──────── Dataset excerpts ────────
-- ==== Sys2Proof/Machine/Operands.lean ====
section
/-! DEFINITION. The operand forms: address truncation and increment, the page test, the byte multiplexer and its
inverse, the host's data ports (41_phase_primitives.md R161, 42_block_operations.md R192, R193, R199). -/

namespace Sys2Proof.Machine

/-- `trunc_40(addr)`: bits 63:40 are dropped (R108, R199 (a)). -/
def trunc40 (addr : HostAddress) : Address := addr.setWidth 40

/-- `A <- trunc_40(A + 1)` (R192, R199 (b)): it wraps at the top of the space (R196). -/
def nextAddress (a : Address) : Address := a + 1

/-- `A[7:0] == 0` (R193). -/
def pageStart (a : Address) : Bool := a.setWidth 8 == (0 : BitVec 8)

/-- `byte(v, K) = trunc_8(v >> (8*K))` (R161). -/
def muxByte {w : Nat} (v : BitVec w) (k : Nat) : Byte := (v >>> (8 * k)).setWidth 8

/-- `v[8*K+7 : 8*K] <- b` (R161's inverse). -/
def putByte {w : Nat} (v : BitVec w) (k : Nat) (b : Byte) : BitVec w :=
  (v &&& ~~~((0xFF : BitVec 8).setWidth w <<< (8 * k))) ||| (b.setWidth w <<< (8 * k))

/-- `SRC[i]`: a listed word, or the host's word at that index (R61; log 11). -/
def srcAt (src : List Word) (i : Nat) : Word :=
  match src[i]? with
  | some w => w
  | none => Config.srcWord i

/-- `DEST[i] <- w` in the record of the words written, kept in rising index order (R61; log 12). -/
def destWrite (d : List (Nat × Word)) (i : Nat) (w : Word) : List (Nat × Word) :=
  match d with
  | [] => [(i, w)]
  | (j, v) :: r => if i < j then (i, w) :: (j, v) :: r else if i = j then (i, w) :: r else (j, v) :: destWrite r i w

/-- `DEST[i]`, none where the engine has written nothing. -/
def destRead (d : List (Nat × Word)) (i : Nat) : Option Word :=
  match d with
  | [] => none
  | (j, v) :: r => if i = j then some v else destRead r i

/-- The level on the DATA wires (R21): none where it has no defined value, nobody driving (93 U3) or both (93 U4). -/
def dataWires (p : Pins) (drive : Option Byte) : Option Byte :=
  match p.dir, drive with
  | .out, none => some p.dout
  | .inp, some b => some b
  | .out, some _ => none
  | .inp, none => none

/-- The wire symbol nRD ++ START ++ DATA[7:0] at this moment (R101), for what the responder drives; none where DATA has no
defined value. -/
def busSymbol (q : Pins) (drive : Option Byte) : Option Symbol := (dataWires q drive).map (mkSymbol q.nRD q.start)

end Sys2Proof.Machine
end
────────
- Assigned task
All that should appear in the response is the run of lines from the first line of the entries through the line containing "def destRead (d", copied exactly.

- The completed task
-- ==== Sys2Proof/Machine/Operands.lean ====
section
/-! DEFINITION. The operand forms: address truncation and increment, the page test, the byte multiplexer and its
inverse, the host's data ports (41_phase_primitives.md R161, 42_block_operations.md R192, R193, R199). -/

namespace Sys2Proof.Machine

/-- `trunc_40(addr)`: bits 63:40 are dropped (R108, R199 (a)). -/
def trunc40 (addr : HostAddress) : Address := addr.setWidth 40

/-- `A <- trunc_40(A + 1)` (R192, R199 (b)): it wraps at the top of the space (R196). -/
def nextAddress (a : Address) : Address := a + 1

/-- `A[7:0] == 0` (R193). -/
def pageStart (a : Address) : Bool := a.setWidth 8 == (0 : BitVec 8)

/-- `byte(v, K) = trunc_8(v >> (8*K))` (R161). -/
def muxByte {w : Nat} (v : BitVec w) (k : Nat) : Byte := (v >>> (8 * k)).setWidth 8

/-- `v[8*K+7 : 8*K] <- b` (R161's inverse). -/
def putByte {w : Nat} (v : BitVec w) (k : Nat) (b : Byte) : BitVec w :=
  (v &&& ~~~((0xFF : BitVec 8).setWidth w <<< (8 * k))) ||| (b.setWidth w <<< (8 * k))

/-- `SRC[i]`: a listed word, or the host's word at that index (R61; log 11). -/
def srcAt (src : List Word) (i : Nat) : Word :=
  match src[i]? with
  | some w => w
  | none => Config.srcWord i

/-- `DEST[i] <- w` in the record of the words written, kept in rising index order (R61; log 12). -/
def destWrite (d : List (Nat × Word)) (i : Nat) (w : Word) : List (Nat × Word) :=
  match d with
  | [] => [(i, w)]
  | (j, v) :: r => if i < j then (i, w) :: (j, v) :: r else if i = j then (i, w) :: r else (j, v) :: destWrite r i w

/-- `DEST[i]`, none where the engine has written nothing. -/
def destRead (d : List (Nat × Word)) (i : Nat) : Option Word :=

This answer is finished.